More than just emotion
Shared ideals unified us after Sept. 11; misplaced zeal cannot be permitted to splinter commitment to those ideals.
By ABDULLAH AL-ARIAN
© St. Petersburg Times
published September 9, 2002
The concept itself had not been all that observable before that fateful hour. American flags rarely were hung outside apartment windows or stuck to car doors. The national anthem was reserved for special events, and other nationalistic songs were seldom heard. Essentially, American patriotism lay in a healthy and impervious repose until its rude awakening one morning in September.
Since then, it has experienced a number of transformations, ultimately yielding to the will of a powerful and vindictive few.
The sights and sounds of that horrific day are unforgettable. We witnessed a nation coming together, first to aid the victims and then to begin our collective healing. Blood, sweat and tears were all literally given to that end. That was patriotism.
We observed the spread of tolerance toward those in our society who were the potential, and at times actual, targets of anger gone awry. A kind word of support to America's Muslims became commonplace, from the nation's leaders down to co-workers and neighbors. That was patriotism.
We watched as the resounding cry for justice for the victims was heard. A nation stood in solidarity as military action was taken against the perpetrators of that atrocious act. That was patriotism. Notwithstanding, some Americans favored a response by our government that did not involve further destruction and bloodshed. That, too, was patriotism.
Somewhere along the course, however, those sentiments were hijacked by some in this country whose idea of patriotism is an intellectual cleansing of sorts.
When my father, University of South Florida professor Sami Al-Arian, was invited to speak on Fox's O'Reilly Factor, he was told it was to discuss the American-Muslim community's response to our national tragedy. What actually took place was the reairing of decades-old, groundless allegations -- what a federal judge had already thrown out of court. What Bill O'Reilly did was seize upon the public's heightened anxieties to debase and silence someone he disagreed with politically.
USF president Judy Genshaft followed suit when she moved to dismiss a tenured professor. While the whole country had collectively chanted that it would never bow to terror, Genshaft said that it was the subsequent death threats to the professor that prompted her actions.

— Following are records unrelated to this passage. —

-- ==== Sys2Proof/Laws/Arith.lean ====
section
/-! SUPPORT. What an arithmetic instruction does, once for all of them: the lanes' values, the registers they reach and
everything that stays. -/

namespace Sys2Proof.Machine

/-! ### Lanes -/

theorem mask_list_nodup (m : Mask) : (Mask.list m).Nodup := List.Nodup.filter _ List.nodup_range

theorem mem_mask_list (m : Mask) (i : Nat) : i ∈ Mask.list m ↔ i < 32 ∧ m.getLsbD i = true := by
  simp [Mask.list]

theorem State.lanes_nodup (s : State) (uni : Bool) (h : Hdr) : (s.lanes uni h).Nodup := by
  unfold State.lanes
  split
  · simp
  · exact mask_list_nodup _

theorem State.lanes_uniform (s : State) (uni : Bool) (h : Hdr) (hu : uni = true) : s.lanes uni h = [0] := by
  simp [State.lanes, hu]

/-- One strand's rounding state stays when another's is set. -/
theorem State.roundState_set_other (s : State) (i j : Nat) (x : Word) (h : j ≠ i) :
    (s.setRoundState false i x).roundState false j = s.roundState false j := by
  simp [State.setRoundState, State.roundState, Sparse.get_put_other _ _ _ _ _ h]

/-- Every lane is evaluated with its own rounding state as it was before. -/
theorem State.evalLanes_vals (uni : Bool) (f : Nat → Word → Lane) (l : List Nat) (hl : l.Nodup)
    (hu : uni = true → l.length ≤ 1) (s : State) :
    (s.evalLanes uni f l).1 = l.map fun i => (i, (f i (s.roundState uni i)).1) := by
  induction l generalizing s with
  | nil => rfl
  | cons i t ih =>
      simp only [State.evalLanes, List.map_cons, List.cons.injEq, true_and]
      rw [ih (List.nodup_cons.1 hl).2 fun h => by have := hu h; simp at this; simp [this]]
      apply List.map_congr_left
      intro j hj
      have hji : j ≠ i := fun e => (List.nodup_cons.1 hl).1 (e ▸ hj)
      cases uni with
      | false => rw [State.roundState_set_other _ _ _ _ hji]
      | true =>
          have := hu rfl
          simp only [List.length_cons] at this
          have : t = [] := List.eq_nil_of_length_eq_zero (by omega)
          simp [this] at hj

/-- Only rounding states change while lanes are evaluated. -/
theorem State.evalLanes_gang (uni : Bool) (f : Nat → Word → Lane) (l : List Nat) (s : State) :
    (s.evalLanes uni f l).2.2 =
      { s with gang := { s.gang with rnd := (s.evalLanes uni f l).2.2.gang.rnd,
                                     urnd := (s.evalLanes uni f l).2.2.gang.urnd } } := by
  induction l generalizing s with
  | nil => rfl
  | cons i t ih =>
      simp only [State.evalLanes]
      rw [ih (s.setRoundState uni i (f i (s.roundState uni i)).2.2)]
      have := State.setRoundState_frame s uni i (f i (s.roundState uni i)).2.2
      unfold State.onlyGang at this
      rw [this, State.setRoundState_gang_frame]
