/-- A run that arrives at barrier 95. -/
theorem witness_RunArrives :
    (let o := { (runOp 9 .started) with barrier := some 95 }
     let s := holding (withPlanes (planeOf 9) {} ((solo 1).withOps [o]))
     o.kind.isRun = true ∧ s.mayRead o = true ∧ s.tokenHere (o.core / 4) = true ∧ s.rowsSettled o = true ∧
     ((s.perform o).findOp 1).any (fun p => p.phase = .written) = true ∧ (s.findCrew o.crewId).id = 1) := by decide

/-- A drain of two rows to memory and one of a row to registers v124-v127 that may dispatch, and one that is written. -/
theorem witness_MatrixDrains :
    (let q := vector 1 0x200000 1024
     let o := work 1 (.drain q .f32 true 3 false 0 2 0x3F800000 none 0) .queued
     let r := work 1 (.drainR 124 .f32 true 3 false 0 0x3F800000 none) .queued
     let s := (solo 1).withOps [o]
     let t := (solo 1).withOps [r]
     s.findOp 1 = some o ∧ o.cancel = false ∧ s.mayDispatch o = true ∧ t.mayDispatch r = true ∧ 124 + 4 ≤ 128 ∧
     (o.rows = none ∧ r.rows = none) ∧
     (t.findGang r.gangId).id = r.gangId ∧ r.gangId ≠ 0 ∧ o.kind.isDrain = true ∧
     gets (s.writeElements o.who 0 (Cap.ofQuad q) (List.replicate 256 0) []) (fun _ => true) = true) := by decide

/-! Stitched lists and splices. -/

/-- A list at 0x200000 with its array at 0x200040. -/
def withList (h : ListHdr) (l : List Piece) (s : State) : State :=
  { s with sys := (s.sys.setBytes 0x200000 h.toBytes).setBytes 0x200040 (l.flatMap Piece.toBytes) }
/-- Version 2 of two pieces of 64 and 32 bytes; slot 0 pins version 1 once; a dead piece before them. -/
def hdr2 : ListHdr := ⟨2, 2, 96, 0x200040, 2, 3, (1, 1) :: List.replicate 7 (0, 0)⟩
def pieces2 : List Piece :=
  [⟨0x201000, 16, 7, 0, 1, 0⟩, ⟨0x201100, 64, 8, 1, neverDies, 0⟩, ⟨0x202000, 32, 9, 2, neverDies, 0⟩]
def listed : State := (withList hdr2 pieces2 (solo 1)).withCap 4 (stitchCap 0x200000)

/-- SLIST.INIT of an empty list with 2^20 entries; a header and a list read at versions 1 and 2; all slots full; slot 0 pinned;
RECLAIM with its descriptor to scratch and to memory. -/
theorem witness_StitchedLists :
    (let s := ((solo 1).withCap 4 (linearCap 15 0x200000 64)).withCap 6 (linearCap 15 0x210000 33554432)
     let s := s.withS [(8, 20)]
     let c := s.capOf (.s 4)
     let a := s.capOf (.s 6)
     let h : ListHdr := ⟨1, 0, 0, a.1.base, 20, 0, List.replicate 8 (0, 0)⟩
     s.flows = true ∧ s.gang.ej = none ∧ (Sel.s 2).isScalar = true ∧ (2 : BitVec 7).toNat % 2 = 0 ∧ (s.scalar (.s 8)).toNat = 20 ∧
     soundCap s c [.linear] 3 1 = true ∧ soundCap s a [.linear] 3 2 = true ∧ s.splicing c.1.base = false ∧
     s.logBlocked (BitVec.allOnes 32) = false ∧ c.1.base % 64 = 0 ∧ 64 ≤ c.1.len ∧ a.1.base % 64 = 0 ∧ 32 * 2 ^ 20 ≤ a.1.len ∧
     gets ((s.release s.who 5).saveHeader s.unitWho c.1.base h) (fun _ => true) = true) ∧
    (let s := listed
     let c := s.capOf (.s 4)
     let w := s.unitWho
     c.1.check c.2 [.stitch] 15 1 0 = none ∧ c.1.ver = 1 ∧ s.splicing c.1.base = false ∧
     gets (s.readHeader w c.1.base) (fun r => r.1 = hdr2) = true ∧
     gets (s.readList w c.1.base) (fun r => r.1 = (hdr2, pieces2) && r.2.reachable s.crew.asid c.1.base r.1.1 c.1.ver) = true ∧
     (pieces2.filter fun p => p.aliveAt 1).map (fun p => p.len) = [64] ∧
     hdr2.pinSlot 2 = some 1 ∧ hdr2.pinSlot 1 = some 0 ∧ ({ hdr2 with pins := List.replicate 8 (15, 1) } : ListHdr).pinSlot 1 = none ∧
     gets (s.readHeader w c.1.base) (fun r => gets (r.2.saveHeader w c.1.base (r.1.setPin 1 (1, 2))) fun _ => true) = true ∧
     (0 < (hdr2.pins.getD 0 (0, 0)).1 ∧ (hdr2.pins.getD 0 (0, 0)).2 = c.1.ver) ∧
     gets (s.readHeader w c.1.base) (fun r =>
       gets ((r.2.settleHolds s.crew.asid c.1.base r.1).saveHeader w c.1.base (r.1.setPin 0 (0, 1))) fun _ => true) = true) ∧
    (let s := (listed.withCap 6 (linearCap 15 (inScratch 0x40) 16)).withCap 8 (linearCap 15 0x203000 16)
     let w := s.unitWho
     let m := s.capOf (.s 8)
     let r := reclaim 1 1 pieces2
     soundCap s (s.capOf (.s 6)) [.linear] pWrite 2 = true ∧ soundCap s m [.linear] pWrite 2 = true ∧ (s.capOf (.s 6)).1.inScratch = true ∧ m.1.inScratch = false ∧
     r.gone = pieces2.take 1 ∧ (reclaim 0 1 pieces2).gone = [] ∧
     gets (s.readList w 0x200000) (fun q => 1 ∈ q.2.liveVersions 1 0x200000 hdr2 && (q.2.liveVersions 1 0x200000 hdr2).all (1 ≤ ·) &&
       gets (q.2.unitCheck w m.1.base (goneBytes r.gone).length) fun u =>
         gets (u.saveList w 0x200000 { hdr2 with used := r.kept.length } r.kept) fun _ => true) = true) ∧
    ((∀ p ∈ pieces2, p.birth ≤ 2 ∧ p.death ≠ 3) ∧ 2 + 1 < neverDies ∧ 64 ∈ boundaries (versionLength 2 pieces2) (placed 2 0 pieces2) ∧
     96 ∈ boundaries (versionLength 2 pieces2) (placed 2 0 pieces2) ∧
     hdr2.version < 2 ^ 32 ∧ hdr2.count < 2 ^ 32 ∧ hdr2.length < 2 ^ 64 ∧ hdr2.arr < 2 ^ 57 ∧ hdr2.arr % 64 = 0 ∧ hdr2.k < 64 ∧
     hdr2.used < 2 ^ 32 ∧ hdr2.pins.length = 8 ∧ ∀ p ∈ hdr2.pins, p.1 < 16 ∧ p.2 < 2 ^ 32) := by decide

Nevertheless, the ax of patriotism fell not on these threatmakers, but ironically enough, on one who had carried out his duty to his adopted homeland. My father, having always instilled in me the American values of freedom and equality, truth and justice, taught me to stand up for what is right, no matter how difficult it may seem. That is patriotism.
He acted on those beliefs when he donated blood to the victims in New York and gathered funds from our community to aid in the recovery. He has continued to lead efforts to bring together members of all three major faith communities, especially during a time of national crisis. That is patriotism.
When the civil liberties climate turned bleak, he mobilized a national effort to uphold the Constitution, lobbying members of Congress and campaigning for politicians, all to restore the rights enjoyed by all Americans. Certainly, that is patriotism. He exercised his freedom by continuing to voice his opinions regarding the treatment of Palestinians by Israel, no matter how unpopular those views may be. That, too, is patriotism.
Indeed, it was not until after that portentous day in September that my father's character was so appallingly maligned. Yet another bitter irony: It is that same nightmare to us all, namely terrorism, that he stands accused of in the court of public opinion.
Simply put, if it wasn't for Sept. 11, there would have been no Barnyard Bill and his zoo of unfounded accusations. There would be no Jaded Judy and her urge to fire. For it was only after those planes were disastrously hijacked that our own collective sense of patriotism could suffer a similar fate.
Abraham Lincoln once said, "America will never be destroyed from the outside. If we falter and lose our freedoms, it will be because we destroyed ourselves." Sadly enough, this year has proven these words alarmingly accurate. I rest assured, however, that no matter how we may falter, our better sensibilities, and ultimately, we as a nation, will prevail. And that is the essence of patriotism.
- Abdullah Al-Arian, 22, was born in Durham, N.C., and reared in Tampa. He graduated from Duke University in May 2002.